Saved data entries
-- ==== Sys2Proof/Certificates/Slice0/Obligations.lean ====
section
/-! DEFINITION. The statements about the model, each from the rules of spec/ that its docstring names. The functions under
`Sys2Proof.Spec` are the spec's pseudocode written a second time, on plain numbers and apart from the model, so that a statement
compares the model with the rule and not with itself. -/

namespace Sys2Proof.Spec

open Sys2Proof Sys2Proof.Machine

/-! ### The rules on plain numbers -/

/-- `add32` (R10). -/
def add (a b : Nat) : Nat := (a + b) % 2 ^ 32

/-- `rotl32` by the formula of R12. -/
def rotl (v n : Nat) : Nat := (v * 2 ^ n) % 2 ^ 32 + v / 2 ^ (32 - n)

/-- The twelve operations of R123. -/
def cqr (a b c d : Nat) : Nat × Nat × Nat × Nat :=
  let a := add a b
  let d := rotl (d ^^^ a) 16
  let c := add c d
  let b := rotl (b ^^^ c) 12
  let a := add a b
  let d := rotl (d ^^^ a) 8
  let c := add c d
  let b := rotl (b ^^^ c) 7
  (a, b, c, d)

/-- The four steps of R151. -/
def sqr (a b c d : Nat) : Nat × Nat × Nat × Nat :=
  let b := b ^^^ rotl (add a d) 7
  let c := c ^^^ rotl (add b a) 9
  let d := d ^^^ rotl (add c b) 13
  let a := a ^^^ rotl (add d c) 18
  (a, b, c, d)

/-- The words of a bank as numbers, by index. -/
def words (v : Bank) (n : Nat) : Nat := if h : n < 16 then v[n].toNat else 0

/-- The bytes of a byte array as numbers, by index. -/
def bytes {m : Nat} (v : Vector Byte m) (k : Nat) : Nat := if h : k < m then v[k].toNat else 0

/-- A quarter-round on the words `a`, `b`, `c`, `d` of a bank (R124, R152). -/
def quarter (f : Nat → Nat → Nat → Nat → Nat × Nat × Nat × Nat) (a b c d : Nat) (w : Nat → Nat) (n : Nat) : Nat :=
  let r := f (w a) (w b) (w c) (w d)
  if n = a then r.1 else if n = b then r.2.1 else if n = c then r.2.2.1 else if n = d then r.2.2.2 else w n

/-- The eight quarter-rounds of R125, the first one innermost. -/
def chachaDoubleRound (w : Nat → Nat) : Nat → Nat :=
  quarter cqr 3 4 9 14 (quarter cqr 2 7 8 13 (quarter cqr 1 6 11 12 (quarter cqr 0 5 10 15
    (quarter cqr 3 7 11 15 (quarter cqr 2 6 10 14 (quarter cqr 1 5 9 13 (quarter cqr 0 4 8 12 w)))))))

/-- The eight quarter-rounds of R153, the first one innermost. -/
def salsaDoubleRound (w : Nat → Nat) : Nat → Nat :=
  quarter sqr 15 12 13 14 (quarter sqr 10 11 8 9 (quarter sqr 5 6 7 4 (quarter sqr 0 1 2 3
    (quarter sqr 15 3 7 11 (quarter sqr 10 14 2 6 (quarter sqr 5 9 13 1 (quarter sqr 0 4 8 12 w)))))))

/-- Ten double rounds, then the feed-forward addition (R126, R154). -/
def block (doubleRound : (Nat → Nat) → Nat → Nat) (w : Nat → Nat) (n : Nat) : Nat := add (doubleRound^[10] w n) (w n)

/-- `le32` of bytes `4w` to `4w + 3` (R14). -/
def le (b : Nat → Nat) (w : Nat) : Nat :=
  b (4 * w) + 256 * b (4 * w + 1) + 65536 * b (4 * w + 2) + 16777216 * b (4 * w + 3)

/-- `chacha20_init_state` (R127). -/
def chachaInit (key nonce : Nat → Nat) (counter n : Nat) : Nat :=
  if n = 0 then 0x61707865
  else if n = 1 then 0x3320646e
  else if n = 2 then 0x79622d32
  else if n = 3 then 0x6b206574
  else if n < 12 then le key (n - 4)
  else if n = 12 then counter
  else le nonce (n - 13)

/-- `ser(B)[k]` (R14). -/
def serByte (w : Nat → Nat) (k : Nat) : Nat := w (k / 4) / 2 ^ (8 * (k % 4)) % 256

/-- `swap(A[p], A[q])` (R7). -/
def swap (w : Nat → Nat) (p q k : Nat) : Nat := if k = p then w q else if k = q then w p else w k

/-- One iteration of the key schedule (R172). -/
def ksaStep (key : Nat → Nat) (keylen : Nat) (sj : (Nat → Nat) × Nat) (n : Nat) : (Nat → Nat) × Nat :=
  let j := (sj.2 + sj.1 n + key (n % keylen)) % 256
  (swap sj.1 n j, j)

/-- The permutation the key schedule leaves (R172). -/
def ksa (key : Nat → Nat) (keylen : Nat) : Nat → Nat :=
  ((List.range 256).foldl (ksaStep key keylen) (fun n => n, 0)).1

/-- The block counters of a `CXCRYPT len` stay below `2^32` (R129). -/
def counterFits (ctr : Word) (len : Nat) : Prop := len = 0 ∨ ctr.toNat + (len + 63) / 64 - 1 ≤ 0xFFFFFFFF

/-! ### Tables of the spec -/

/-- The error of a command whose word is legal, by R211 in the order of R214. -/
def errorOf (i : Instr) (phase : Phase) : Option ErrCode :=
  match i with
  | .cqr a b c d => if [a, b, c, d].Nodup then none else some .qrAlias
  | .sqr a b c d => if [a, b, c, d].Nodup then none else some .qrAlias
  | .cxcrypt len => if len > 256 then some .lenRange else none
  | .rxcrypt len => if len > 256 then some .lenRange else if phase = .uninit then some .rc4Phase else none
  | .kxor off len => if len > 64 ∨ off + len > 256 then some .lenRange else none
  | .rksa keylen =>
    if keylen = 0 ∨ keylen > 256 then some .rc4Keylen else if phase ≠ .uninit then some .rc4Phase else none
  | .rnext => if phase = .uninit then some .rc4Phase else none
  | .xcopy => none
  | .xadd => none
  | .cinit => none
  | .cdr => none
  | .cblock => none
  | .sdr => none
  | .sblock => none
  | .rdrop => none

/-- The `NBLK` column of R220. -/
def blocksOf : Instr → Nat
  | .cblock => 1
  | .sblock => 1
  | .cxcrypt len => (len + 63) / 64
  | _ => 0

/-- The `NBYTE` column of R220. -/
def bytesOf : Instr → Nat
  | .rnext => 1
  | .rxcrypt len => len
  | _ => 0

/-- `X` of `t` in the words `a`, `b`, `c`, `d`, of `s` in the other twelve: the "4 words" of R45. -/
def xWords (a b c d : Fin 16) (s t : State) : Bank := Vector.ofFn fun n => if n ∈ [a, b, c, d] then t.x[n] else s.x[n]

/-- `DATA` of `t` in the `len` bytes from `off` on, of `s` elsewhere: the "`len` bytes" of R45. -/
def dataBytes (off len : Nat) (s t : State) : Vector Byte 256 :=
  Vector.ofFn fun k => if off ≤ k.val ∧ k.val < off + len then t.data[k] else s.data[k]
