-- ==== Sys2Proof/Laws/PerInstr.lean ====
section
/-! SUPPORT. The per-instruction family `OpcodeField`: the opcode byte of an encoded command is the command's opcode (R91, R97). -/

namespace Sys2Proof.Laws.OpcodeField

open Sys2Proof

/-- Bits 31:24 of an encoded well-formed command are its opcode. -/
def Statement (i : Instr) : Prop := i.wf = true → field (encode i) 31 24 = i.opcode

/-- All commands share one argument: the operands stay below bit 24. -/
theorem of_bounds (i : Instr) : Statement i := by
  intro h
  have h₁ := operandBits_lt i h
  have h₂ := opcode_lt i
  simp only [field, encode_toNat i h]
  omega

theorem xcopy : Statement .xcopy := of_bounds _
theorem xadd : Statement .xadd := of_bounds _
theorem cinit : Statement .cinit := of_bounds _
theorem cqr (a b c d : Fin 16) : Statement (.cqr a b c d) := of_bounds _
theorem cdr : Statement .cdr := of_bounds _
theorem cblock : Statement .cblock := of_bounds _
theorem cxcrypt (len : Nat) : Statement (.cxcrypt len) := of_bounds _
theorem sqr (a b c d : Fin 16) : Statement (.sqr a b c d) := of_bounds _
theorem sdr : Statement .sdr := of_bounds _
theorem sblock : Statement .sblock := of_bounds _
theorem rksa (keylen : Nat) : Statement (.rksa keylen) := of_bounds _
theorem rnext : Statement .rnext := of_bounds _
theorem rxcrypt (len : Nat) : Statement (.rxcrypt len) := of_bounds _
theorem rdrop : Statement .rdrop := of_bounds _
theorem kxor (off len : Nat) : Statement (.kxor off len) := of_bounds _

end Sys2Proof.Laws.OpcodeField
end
* * *
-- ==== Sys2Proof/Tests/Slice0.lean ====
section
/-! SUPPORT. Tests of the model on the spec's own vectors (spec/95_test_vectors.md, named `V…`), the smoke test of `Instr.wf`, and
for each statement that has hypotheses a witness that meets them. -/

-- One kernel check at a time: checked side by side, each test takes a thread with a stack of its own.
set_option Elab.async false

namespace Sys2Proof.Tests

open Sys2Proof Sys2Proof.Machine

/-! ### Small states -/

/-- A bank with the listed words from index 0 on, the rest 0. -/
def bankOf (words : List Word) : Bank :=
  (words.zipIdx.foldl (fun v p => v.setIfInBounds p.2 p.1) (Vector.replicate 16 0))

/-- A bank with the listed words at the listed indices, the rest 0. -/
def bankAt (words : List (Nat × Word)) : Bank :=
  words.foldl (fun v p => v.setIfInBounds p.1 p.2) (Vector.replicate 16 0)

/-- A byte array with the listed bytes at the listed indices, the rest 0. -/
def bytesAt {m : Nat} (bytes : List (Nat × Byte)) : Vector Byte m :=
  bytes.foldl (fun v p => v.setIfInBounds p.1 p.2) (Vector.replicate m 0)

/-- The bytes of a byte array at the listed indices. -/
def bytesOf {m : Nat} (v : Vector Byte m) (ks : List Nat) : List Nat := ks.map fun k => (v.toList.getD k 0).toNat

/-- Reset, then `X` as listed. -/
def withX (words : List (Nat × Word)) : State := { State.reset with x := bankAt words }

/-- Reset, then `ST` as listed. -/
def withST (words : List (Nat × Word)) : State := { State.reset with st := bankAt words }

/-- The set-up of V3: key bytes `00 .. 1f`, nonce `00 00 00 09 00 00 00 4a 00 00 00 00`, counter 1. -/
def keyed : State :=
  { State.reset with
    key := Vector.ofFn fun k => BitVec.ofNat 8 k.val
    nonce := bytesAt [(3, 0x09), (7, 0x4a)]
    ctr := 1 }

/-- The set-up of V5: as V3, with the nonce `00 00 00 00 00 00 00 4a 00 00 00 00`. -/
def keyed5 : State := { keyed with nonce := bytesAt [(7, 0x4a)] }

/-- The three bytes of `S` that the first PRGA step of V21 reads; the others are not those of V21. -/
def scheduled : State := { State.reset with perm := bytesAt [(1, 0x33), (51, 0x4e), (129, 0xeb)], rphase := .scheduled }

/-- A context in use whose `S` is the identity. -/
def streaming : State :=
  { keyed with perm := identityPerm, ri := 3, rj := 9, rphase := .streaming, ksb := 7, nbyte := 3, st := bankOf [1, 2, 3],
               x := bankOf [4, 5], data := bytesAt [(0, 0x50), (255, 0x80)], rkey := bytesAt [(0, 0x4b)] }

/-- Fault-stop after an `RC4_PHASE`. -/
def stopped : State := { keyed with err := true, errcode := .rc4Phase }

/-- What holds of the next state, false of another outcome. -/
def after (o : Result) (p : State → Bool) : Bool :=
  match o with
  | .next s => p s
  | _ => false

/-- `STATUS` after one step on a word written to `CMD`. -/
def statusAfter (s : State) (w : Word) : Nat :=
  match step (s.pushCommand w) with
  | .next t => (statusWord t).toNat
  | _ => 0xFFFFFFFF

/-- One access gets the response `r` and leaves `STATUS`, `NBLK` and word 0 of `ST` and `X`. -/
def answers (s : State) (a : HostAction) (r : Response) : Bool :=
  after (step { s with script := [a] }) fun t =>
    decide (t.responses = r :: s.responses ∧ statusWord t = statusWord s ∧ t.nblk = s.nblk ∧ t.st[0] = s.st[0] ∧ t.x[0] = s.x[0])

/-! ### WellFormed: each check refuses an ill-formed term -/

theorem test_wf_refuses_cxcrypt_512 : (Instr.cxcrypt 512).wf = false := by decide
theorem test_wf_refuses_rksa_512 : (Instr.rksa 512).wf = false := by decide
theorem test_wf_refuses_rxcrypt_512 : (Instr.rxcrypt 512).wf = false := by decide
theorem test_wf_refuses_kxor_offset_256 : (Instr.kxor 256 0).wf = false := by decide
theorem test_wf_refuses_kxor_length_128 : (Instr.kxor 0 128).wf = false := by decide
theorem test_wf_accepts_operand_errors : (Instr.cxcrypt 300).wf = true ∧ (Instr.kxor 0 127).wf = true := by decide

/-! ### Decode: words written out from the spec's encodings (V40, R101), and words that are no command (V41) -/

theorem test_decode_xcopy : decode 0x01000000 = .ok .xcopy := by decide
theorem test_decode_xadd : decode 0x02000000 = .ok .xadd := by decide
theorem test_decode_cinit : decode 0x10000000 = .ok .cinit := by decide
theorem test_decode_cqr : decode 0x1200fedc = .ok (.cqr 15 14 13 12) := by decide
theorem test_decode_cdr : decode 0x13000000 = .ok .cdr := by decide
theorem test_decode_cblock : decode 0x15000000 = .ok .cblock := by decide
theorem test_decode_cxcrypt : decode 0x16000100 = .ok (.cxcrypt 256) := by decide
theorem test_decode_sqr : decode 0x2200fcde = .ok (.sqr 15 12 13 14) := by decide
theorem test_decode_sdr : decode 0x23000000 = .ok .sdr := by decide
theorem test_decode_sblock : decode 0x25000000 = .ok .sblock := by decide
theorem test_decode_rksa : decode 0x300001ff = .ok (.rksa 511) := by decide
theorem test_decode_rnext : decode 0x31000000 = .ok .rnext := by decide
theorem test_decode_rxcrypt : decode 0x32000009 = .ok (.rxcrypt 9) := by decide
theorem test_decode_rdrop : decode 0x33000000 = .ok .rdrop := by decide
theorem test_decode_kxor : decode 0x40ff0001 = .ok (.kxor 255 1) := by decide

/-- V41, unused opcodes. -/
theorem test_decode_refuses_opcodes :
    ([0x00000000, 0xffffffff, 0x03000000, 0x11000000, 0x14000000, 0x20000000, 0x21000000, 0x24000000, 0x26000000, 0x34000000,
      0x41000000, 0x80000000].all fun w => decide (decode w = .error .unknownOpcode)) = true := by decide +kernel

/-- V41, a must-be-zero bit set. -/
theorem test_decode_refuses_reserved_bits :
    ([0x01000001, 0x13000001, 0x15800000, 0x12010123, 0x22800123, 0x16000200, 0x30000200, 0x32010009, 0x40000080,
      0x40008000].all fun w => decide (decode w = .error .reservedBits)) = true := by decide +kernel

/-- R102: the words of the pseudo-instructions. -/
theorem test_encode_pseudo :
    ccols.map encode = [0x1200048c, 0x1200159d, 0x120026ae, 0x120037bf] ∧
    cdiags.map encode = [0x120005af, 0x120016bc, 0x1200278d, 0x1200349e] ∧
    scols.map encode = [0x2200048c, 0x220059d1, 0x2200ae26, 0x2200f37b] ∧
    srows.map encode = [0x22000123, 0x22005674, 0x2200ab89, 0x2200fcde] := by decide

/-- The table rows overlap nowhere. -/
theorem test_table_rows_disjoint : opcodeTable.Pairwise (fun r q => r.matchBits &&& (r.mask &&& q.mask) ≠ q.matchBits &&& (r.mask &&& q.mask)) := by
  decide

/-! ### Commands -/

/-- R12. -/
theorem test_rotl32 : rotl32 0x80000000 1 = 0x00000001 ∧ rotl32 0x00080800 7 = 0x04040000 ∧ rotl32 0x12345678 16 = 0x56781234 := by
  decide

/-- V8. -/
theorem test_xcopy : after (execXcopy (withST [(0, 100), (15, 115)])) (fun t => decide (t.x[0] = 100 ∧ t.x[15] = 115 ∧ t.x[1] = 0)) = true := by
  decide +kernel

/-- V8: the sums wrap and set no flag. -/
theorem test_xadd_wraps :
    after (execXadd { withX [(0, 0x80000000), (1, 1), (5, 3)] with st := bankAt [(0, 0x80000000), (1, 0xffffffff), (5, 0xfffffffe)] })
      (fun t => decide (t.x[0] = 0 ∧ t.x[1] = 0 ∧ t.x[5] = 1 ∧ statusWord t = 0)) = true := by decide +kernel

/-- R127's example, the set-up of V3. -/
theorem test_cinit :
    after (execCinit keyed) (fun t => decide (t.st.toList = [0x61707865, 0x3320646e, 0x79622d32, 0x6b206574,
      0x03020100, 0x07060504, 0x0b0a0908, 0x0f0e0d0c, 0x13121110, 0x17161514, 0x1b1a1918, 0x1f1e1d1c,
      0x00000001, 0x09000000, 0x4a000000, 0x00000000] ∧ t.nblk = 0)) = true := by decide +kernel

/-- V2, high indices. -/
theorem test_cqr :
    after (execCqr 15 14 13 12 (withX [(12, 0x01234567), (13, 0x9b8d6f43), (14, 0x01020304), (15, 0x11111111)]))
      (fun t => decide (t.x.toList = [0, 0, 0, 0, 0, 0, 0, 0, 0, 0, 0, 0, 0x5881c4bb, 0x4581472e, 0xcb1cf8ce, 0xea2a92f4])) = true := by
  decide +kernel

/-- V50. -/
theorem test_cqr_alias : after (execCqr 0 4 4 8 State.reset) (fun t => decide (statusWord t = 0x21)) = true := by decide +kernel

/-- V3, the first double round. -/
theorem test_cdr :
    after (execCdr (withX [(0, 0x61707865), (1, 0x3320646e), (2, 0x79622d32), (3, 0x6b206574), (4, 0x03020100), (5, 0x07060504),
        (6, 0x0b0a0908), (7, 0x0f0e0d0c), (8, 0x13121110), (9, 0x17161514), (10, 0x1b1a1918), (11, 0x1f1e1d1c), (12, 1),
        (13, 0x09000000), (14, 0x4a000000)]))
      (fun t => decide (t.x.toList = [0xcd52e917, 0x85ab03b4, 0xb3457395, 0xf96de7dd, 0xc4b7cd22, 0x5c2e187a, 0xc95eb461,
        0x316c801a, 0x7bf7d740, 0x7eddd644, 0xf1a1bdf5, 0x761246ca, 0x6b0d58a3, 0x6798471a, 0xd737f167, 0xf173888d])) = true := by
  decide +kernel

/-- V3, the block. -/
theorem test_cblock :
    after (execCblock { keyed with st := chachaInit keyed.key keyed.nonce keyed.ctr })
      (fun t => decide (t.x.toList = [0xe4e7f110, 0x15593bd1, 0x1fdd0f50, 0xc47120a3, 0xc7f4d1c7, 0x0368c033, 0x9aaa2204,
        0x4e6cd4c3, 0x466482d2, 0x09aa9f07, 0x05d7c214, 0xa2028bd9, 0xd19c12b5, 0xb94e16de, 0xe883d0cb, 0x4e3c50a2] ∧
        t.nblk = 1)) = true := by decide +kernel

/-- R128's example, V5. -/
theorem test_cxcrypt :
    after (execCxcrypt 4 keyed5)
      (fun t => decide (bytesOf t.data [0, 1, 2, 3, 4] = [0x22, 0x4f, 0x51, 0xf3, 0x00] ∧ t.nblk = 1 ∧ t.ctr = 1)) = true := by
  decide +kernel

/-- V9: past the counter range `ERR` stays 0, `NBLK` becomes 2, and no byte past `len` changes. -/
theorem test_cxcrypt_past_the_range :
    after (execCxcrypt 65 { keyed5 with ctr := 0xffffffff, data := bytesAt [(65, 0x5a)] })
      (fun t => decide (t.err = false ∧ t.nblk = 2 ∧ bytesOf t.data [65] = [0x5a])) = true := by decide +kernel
---
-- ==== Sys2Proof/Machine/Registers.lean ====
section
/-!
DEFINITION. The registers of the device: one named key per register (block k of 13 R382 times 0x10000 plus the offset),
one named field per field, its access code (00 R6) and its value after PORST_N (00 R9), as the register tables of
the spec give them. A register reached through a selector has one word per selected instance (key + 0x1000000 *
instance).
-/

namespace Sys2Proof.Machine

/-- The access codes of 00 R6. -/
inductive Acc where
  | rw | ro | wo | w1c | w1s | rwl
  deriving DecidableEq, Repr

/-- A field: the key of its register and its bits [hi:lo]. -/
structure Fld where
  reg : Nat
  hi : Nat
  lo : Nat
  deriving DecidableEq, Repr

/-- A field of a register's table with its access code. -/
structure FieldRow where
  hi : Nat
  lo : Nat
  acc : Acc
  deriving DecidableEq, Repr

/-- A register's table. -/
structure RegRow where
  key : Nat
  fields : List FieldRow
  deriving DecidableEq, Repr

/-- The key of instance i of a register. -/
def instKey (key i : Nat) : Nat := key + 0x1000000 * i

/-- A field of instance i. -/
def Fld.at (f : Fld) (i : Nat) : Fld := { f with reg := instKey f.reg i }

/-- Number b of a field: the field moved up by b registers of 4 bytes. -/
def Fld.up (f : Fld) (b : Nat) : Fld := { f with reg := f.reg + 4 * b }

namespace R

WORK INSTRUCTIONS => The lines above, starting at the one with "def quarter (f" and ending at the one with "def le (b : Nat", are the only ones to return, exactly as written.

EXERCISE OUTPUT =>
def quarter (f : Nat → Nat → Nat → Nat → Nat × Nat × Nat × Nat) (a b c d : Nat) (w : Nat → Nat) (n : Nat) : Nat :=
  let r := f (w a) (w b) (w c) (w d)
  if n = a then r.1 else if n = b then r.2.1 else if n = c then r.2.2.1 else if n = d then r.2.2.2 else w n

/-- The eight quarter-rounds of R125, the first one innermost. -/
def chachaDoubleRound (w : Nat → Nat) : Nat → Nat :=
  quarter cqr 3 4 9 14 (quarter cqr 2 7 8 13 (quarter cqr 1 6 11 12 (quarter cqr 0 5 10 15
    (quarter cqr 3 7 11 15 (quarter cqr 2 6 10 14 (quarter cqr 1 5 9 13 (quarter cqr 0 4 8 12 w)))))))

/-- The eight quarter-rounds of R153, the first one innermost. -/
def salsaDoubleRound (w : Nat → Nat) : Nat → Nat :=
  quarter sqr 15 12 13 14 (quarter sqr 10 11 8 9 (quarter sqr 5 6 7 4 (quarter sqr 0 1 2 3
    (quarter sqr 15 3 7 11 (quarter sqr 10 14 2 6 (quarter sqr 5 9 13 1 (quarter sqr 0 4 8 12 w)))))))

/-- Ten double rounds, then the feed-forward addition (R126, R154). -/
def block (doubleRound : (Nat → Nat) → Nat → Nat) (w : Nat → Nat) (n : Nat) : Nat := add (doubleRound^[10] w n) (w n)

/-- `le32` of bytes `4w` to `4w + 3` (R14). -/
def le (b : Nat → Nat) (w : Nat) : Nat :=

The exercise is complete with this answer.